◆ ASSIGNMENT: Your answer should be the lines from the start of the records through the line with "Halting (R422) -/", copied word for word.

◆ DATA SUPPLIED:
-- ==== Sys2Proof/Laws/Faults.lean ====
section
/-! SUPPORT. Laws of faults: the fault entry of the puppet slot (R168), and what a group's fault leaves recorded (R420, R422). -/

namespace Sys2Proof.Machine

set_option Elab.async false

theorem State.coreReg_modPuppet (s : State) (c d : CoreRef) (f : Puppet → Puppet) (n : Nat) : (s.modPuppet c f).coreReg d n = s.coreReg d n := by
  simp only [State.coreReg, State.core_modPuppet]; split_ifs with h <;> simp [h]

theorem State.puppet_setCoreReg (s : State) (c d : CoreRef) (n : Nat) (v : Word) : ((s.setCoreReg c n v).core d).puppet = (s.core d).puppet := by
  simp only [State.setCoreReg, State.core_modCore]; split_ifs with h <;> simp [h]

/-- What a fault in the puppet slot does: the two records, and the handler's address or the stop (R168). -/
theorem State.puppetFault_spec (s : State) (c : CoreRef) (cause : Nat) (pc : Word) :
    let t := s.puppetFault c cause pc
    t.coreReg c 0x105 = pc ∧ t.coreReg c 0x103 = BitVec.ofNat 64 (cause + 256 + s.stampBits 48 * 65536)
    ∧ (t.core c).puppet.events = (s.core c).puppet.events
    ∧ (∀ r, (t.core c).puppet.sc.read r = (s.core c).puppet.sc.read r)
    ∧ (if bitAt (s.coreReg c 0x103) 8 then (t.core c).puppet.sc.spc = (s.core c).puppet.sc.spc ∧ (t.core c).puppet.stopped = true
       else (t.core c).puppet.sc.spc = s.coreReg c 0x104 ∧ (t.core c).puppet.stopped = (s.core c).puppet.stopped)
    ∧ (∀ g, t.group g = s.group g) ∧ t.halts = s.halts ∧ t.mem = s.mem ∧ t.cur = s.cur := by
  intro t
  unfold t State.puppetFault
  by_cases hn : bitAt (s.coreReg c 0x103) 8 = true
  · simp only [hn, if_true]
    simp [State.coreReg_modPuppet, State.coreReg_setCoreReg, State.core_modPuppet, State.puppet_setCoreReg, State.stampBits]
  · simp only [hn, Bool.false_eq_true, if_false]
    simp [State.coreReg_modPuppet, State.coreReg_setCoreReg, State.core_modPuppet, State.puppet_setCoreReg, State.stampBits, Scalar.read]

/-! ### Halting (R422) -/

/-- What a halt leaves of a group's fault record and its registers. -/
def Group.sameRecord (v u : Group) : Prop :=
  u.faultCode = v.faultCode ∧ u.faultPrec = v.faultPrec ∧ u.faultLane = v.faultLane ∧ u.faultSplit = v.faultSplit ∧ u.faultAddr = v.faultAddr
    ∧ u.faultDetail = v.faultDetail ∧ u.faultInstr = v.faultInstr ∧ u.origin = v.origin ∧ u.faultAt = v.faultAt ∧ u.sc = v.sc ∧ u.v = v.v ∧ u.p = v.p
    ∧ u.part = v.part ∧ u.grid = v.grid ∧ u.wg = v.wg

theorem Group.sameRecord.refl (v : Group) : v.sameRecord v := by simp [Group.sameRecord]

theorem Group.sameRecord.trans {u v w : Group} (h : u.sameRecord v) (k : v.sameRecord w) : u.sameRecord w := by
  unfold Group.sameRecord at *; simp_all

/-- No group's record and no byte of HBM differs. -/
def State.keepsRecords (s t : State) : Prop := (∀ g, (s.group g).sameRecord (t.group g)) ∧ t.mem = s.mem

theorem State.keepsRecords.refl (s : State) : s.keepsRecords s := ⟨fun _ => Group.sameRecord.refl _, rfl⟩

theorem State.keepsRecords.sameGroups (s t : State) (h : ∀ g, t.group g = s.group g) (hm : t.mem = s.mem) : s.keepsRecords t :=
  ⟨fun g => by rw [h g]; exact Group.sameRecord.refl _, hm⟩

theorem State.keepsRecords.trans {s t u : State} (h : s.keepsRecords t) (k : t.keepsRecords u) : s.keepsRecords u :=
  ⟨fun g => (h.1 g).trans (k.1 g), k.2.trans h.2⟩

theorem State.keepsRecords.foldl {α : Type} (l : List α) (f : State → α → State) (h : ∀ (s : State) a, s.keepsRecords (f s a)) (s : State) :
    s.keepsRecords (l.foldl f s) := by
  induction l generalizing s with
  | nil => exact .refl s
  | cons a l ih => exact (h s a).trans (ih _)

theorem State.modGroup_keeps (s : State) (g : GroupRef) (f : Group → Group) (h : (s.group g).sameRecord (f (s.group g))) :
    s.keepsRecords (s.modGroup g f) := by
  refine ⟨fun x => ?_, by simp⟩
  rw [State.group_modGroup]
  split_ifs with e
  · rw [e]; exact h
  · exact Group.sameRecord.refl _

theorem State.modCore_keeps (s : State) (c : CoreRef) (f : Core → Core) (h : (f (s.core c)).groups = (s.core c).groups) :
    s.keepsRecords (s.modCore c f) :=
  ⟨fun g => by rw [State.group_modCore _ _ _ _ h]; exact Group.sameRecord.refl _, by simp⟩

theorem State.endHalves_keeps (s : State) (id : Nat) : s.keepsRecords (s.endHalves id) := by
  unfold State.endHalves
  refine State.keepsRecords.trans (State.keepsRecords.foldl _ _ (fun s g => ?_) s) ⟨fun _ => Group.sameRecord.refl _, rfl⟩
  split_ifs
  · exact State.modGroup_keeps s g _ (by simp [Group.sameRecord])
  · exact .refl s

theorem State.endPair_keeps (s : State) (g : GroupRef) : s.keepsRecords (s.endPair g) := by
  unfold State.endPair
  split
  · exact .refl s
  · exact (State.modGroup_keeps s g (fun v => v.settleSwaps _) (by simp [Group.sameRecord, Group.settleSwaps])).trans
      (State.endHalves_keeps _ _)

theorem State.haltGroup_keeps (s : State) (g : GroupRef) : s.keepsRecords (s.haltGroup g) := by
  unfold State.haltGroup
  split_ifs
  · exact .refl s
  · exact (State.modGroup_keeps s g _ (by simp [Group.sameRecord, Group.loseLatches])).trans (State.endPair_keeps _ g)

theorem State.spoilReg_keeps (s : State) (c : CoreRef) (n : Nat) : s.keepsRecords (s.spoilReg c n) := by
  have := State.modCore_keeps s c (fun x =>
      if n < 8 then { x with tiles := tabSet x.tiles n { tabGet {} x.tiles n with data := memWrite [] 0 (s.freeBytes 8192) } }
      else { x with accs := tabSet x.accs (n - 8) { tabGet {} x.accs (n - 8) with
            elems := (List.range 4096).map fun i => (i, s.freeElem i), nanc := s.freeLane 4096 } }) (by split_ifs <;> rfl)
  exact this.trans ⟨fun _ => Group.sameRecord.refl _, rfl⟩

theorem State.abandonMove_keeps (s : State) (c : CoreRef) (f : MatOp → Bool) : s.keepsRecords (s.abandonMove c f) := by
  unfold State.abandonMove
  split
  · split_ifs
    · exact State.keepsRecords.foldl _ _ (fun s n => State.spoilReg_keeps s c n) s
    · exact .refl s
  · exact .refl s

theorem State.haltMatrix_keeps (s : State) (c : CoreRef) (f : GroupRef → Bool) : s.keepsRecords (s.haltMatrix c f).1 :=
  (State.abandonMove_keeps s c _).trans (State.modCore_keeps _ c _ rfl)

theorem State.haltEngines_keeps (s : State) (p : PartId) (dom : Word) : s.keepsRecords (s.haltEngines p dom).1 :=
  State.keepsRecords.sameGroups _ _ (fun _ => rfl) rfl

/-- Raising a halt line changes no group's fault record and no byte of HBM. -/
theorem State.raiseHalt_keeps (s : State) (p : PartId) (dom : Word) (cause : BitVec 8) (r : Option Nat) :
    s.keepsRecords (s.raiseHalt p dom cause r) := by
  unfold State.raiseHalt
  split_ifs
  · exact .refl s
  · have h1 := State.keepsRecords.foldl (s.domainGroups p dom) State.haltGroup State.haltGroup_keeps s
    have key : ∀ (l : List CoreRef) (f : GroupRef → Bool) (acc : State × List StopUnit),
        acc.1.keepsRecords (l.foldl (fun (acc : State × List StopUnit) c => let (s, u) := acc.1.haltMatrix c f; (s, acc.2 ++ u)) acc).1 := by
      intro l f
      induction l with
      | nil => exact fun acc => .refl _
      | cons c l ih => exact fun acc => (State.haltMatrix_keeps acc.1 c f).trans (ih _)
    have h2 := key ((s.domainGroups p dom).map GroupRef.at).eraseDups (fun g => (s.domainGroups p dom).contains g)
      ((s.domainGroups p dom).foldl State.haltGroup s, [])
    simp only []
    generalize List.foldl (fun (acc : State × List StopUnit) c => _) _ _ = r at h2 ⊢
    exact (h1.trans h2).trans (State.haltEngines_keeps r.1 p dom)

/-- A group's fault: its record holds it, no other group's record changes, and no byte of HBM does. -/
theorem State.groupFault_spec (s : State) (g : GroupRef) (c : Cause) (precise lane : Bool) (split : Fin 4) (addr : Word) (detail : BitVec 8)
    (word : W32) (h : (s.group g).faultCode = 0) :
    let t := s.groupFault g c precise lane split addr detail word
    (t.group g).faultCode = c.code ∧ (t.group g).faultPrec = precise ∧ (t.group g).faultLane = lane ∧ (t.group g).faultSplit = split
    ∧ (t.group g).faultAddr = addr ∧ (t.group g).faultDetail = detail ∧ (t.group g).faultInstr = word ∧ (t.group g).sc = (s.group g).sc
    ∧ t.mem = s.mem ∧ ∀ x, x ≠ g → (s.group x).sameRecord (t.group x) := by
  intro t
  have fin : ∀ u : State, (∀ x, ((s.modGroup g fun v => v.recordFault c precise lane split addr detail word
      (!(s.halts.any fun h => h.part == (s.group g).part && h.written && (s.gridOf g).domains.contains h.dom)) s.now).group x).sameRecord (u.group x))
      → u.mem = s.mem → (u.group g).faultCode = c.code ∧ (u.group g).faultPrec = precise ∧ (u.group g).faultLane = lane ∧ (u.group g).faultSplit = split
        ∧ (u.group g).faultAddr = addr ∧ (u.group g).faultDetail = detail ∧ (u.group g).faultInstr = word ∧ (u.group g).sc = (s.group g).sc
        ∧ u.mem = s.mem ∧ ∀ x, x ≠ g → (s.group x).sameRecord (u.group x) := by
    intro u hu hm
    have hg := hu g
    simp only [State.group_modGroup, if_true, Group.recordFault, h, Group.sameRecord] at hg
    refine ⟨hg.1, hg.2.1, hg.2.2.1, hg.2.2.2.1, hg.2.2.2.2.1, hg.2.2.2.2.2.1, hg.2.2.2.2.2.2.1, hg.2.2.2.2.2.2.2.2.2.1, hm, fun x hx => ?_⟩
    have := hu x
    rwa [State.group_modGroup, if_neg hx] at this
  unfold t State.groupFault
  simp only []
  split_ifs
  · exact fin _ (fun x => Group.sameRecord.refl _) (by simp)
  · exact fin _ (fun x => Group.sameRecord.refl _) (by simp)
  · have := State.raiseHalt_keeps (s.modGroup g fun v => v.recordFault c precise lane split addr detail word
        (!(s.halts.any fun h => h.part == (s.group g).part && h.written && (s.gridOf g).domains.contains h.dom)) s.now)
      (s.group g).part (s.domainOf g) c.code (some ((s.modGroup g fun v => v.recordFault c precise lane split addr detail word
        (!(s.halts.any fun h => h.part == (s.group g).part && h.written && (s.gridOf g).domains.contains h.dom)) s.now).group g).grid)
    exact fin _ this.1 (by simpa using this.2)

end Sys2Proof.Machine
end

◆ ANSWER TO THIS PROBLEM:
-- ==== Sys2Proof/Laws/Faults.lean ====
section
/-! SUPPORT. Laws of faults: the fault entry of the puppet slot (R168), and what a group's fault leaves recorded (R420, R422). -/

namespace Sys2Proof.Machine

set_option Elab.async false

theorem State.coreReg_modPuppet (s : State) (c d : CoreRef) (f : Puppet → Puppet) (n : Nat) : (s.modPuppet c f).coreReg d n = s.coreReg d n := by
  simp only [State.coreReg, State.core_modPuppet]; split_ifs with h <;> simp [h]

theorem State.puppet_setCoreReg (s : State) (c d : CoreRef) (n : Nat) (v : Word) : ((s.setCoreReg c n v).core d).puppet = (s.core d).puppet := by
  simp only [State.setCoreReg, State.core_modCore]; split_ifs with h <;> simp [h]

/-- What a fault in the puppet slot does: the two records, and the handler's address or the stop (R168). -/
theorem State.puppetFault_spec (s : State) (c : CoreRef) (cause : Nat) (pc : Word) :
    let t := s.puppetFault c cause pc
    t.coreReg c 0x105 = pc ∧ t.coreReg c 0x103 = BitVec.ofNat 64 (cause + 256 + s.stampBits 48 * 65536)
    ∧ (t.core c).puppet.events = (s.core c).puppet.events
    ∧ (∀ r, (t.core c).puppet.sc.read r = (s.core c).puppet.sc.read r)
    ∧ (if bitAt (s.coreReg c 0x103) 8 then (t.core c).puppet.sc.spc = (s.core c).puppet.sc.spc ∧ (t.core c).puppet.stopped = true
       else (t.core c).puppet.sc.spc = s.coreReg c 0x104 ∧ (t.core c).puppet.stopped = (s.core c).puppet.stopped)
    ∧ (∀ g, t.group g = s.group g) ∧ t.halts = s.halts ∧ t.mem = s.mem ∧ t.cur = s.cur := by
  intro t
  unfold t State.puppetFault
  by_cases hn : bitAt (s.coreReg c 0x103) 8 = true
  · simp only [hn, if_true]
    simp [State.coreReg_modPuppet, State.coreReg_setCoreReg, State.core_modPuppet, State.puppet_setCoreReg, State.stampBits]
  · simp only [hn, Bool.false_eq_true, if_false]
    simp [State.coreReg_modPuppet, State.coreReg_setCoreReg, State.core_modPuppet, State.puppet_setCoreReg, State.stampBits, Scalar.read]

/-! ### Halting (R422) -/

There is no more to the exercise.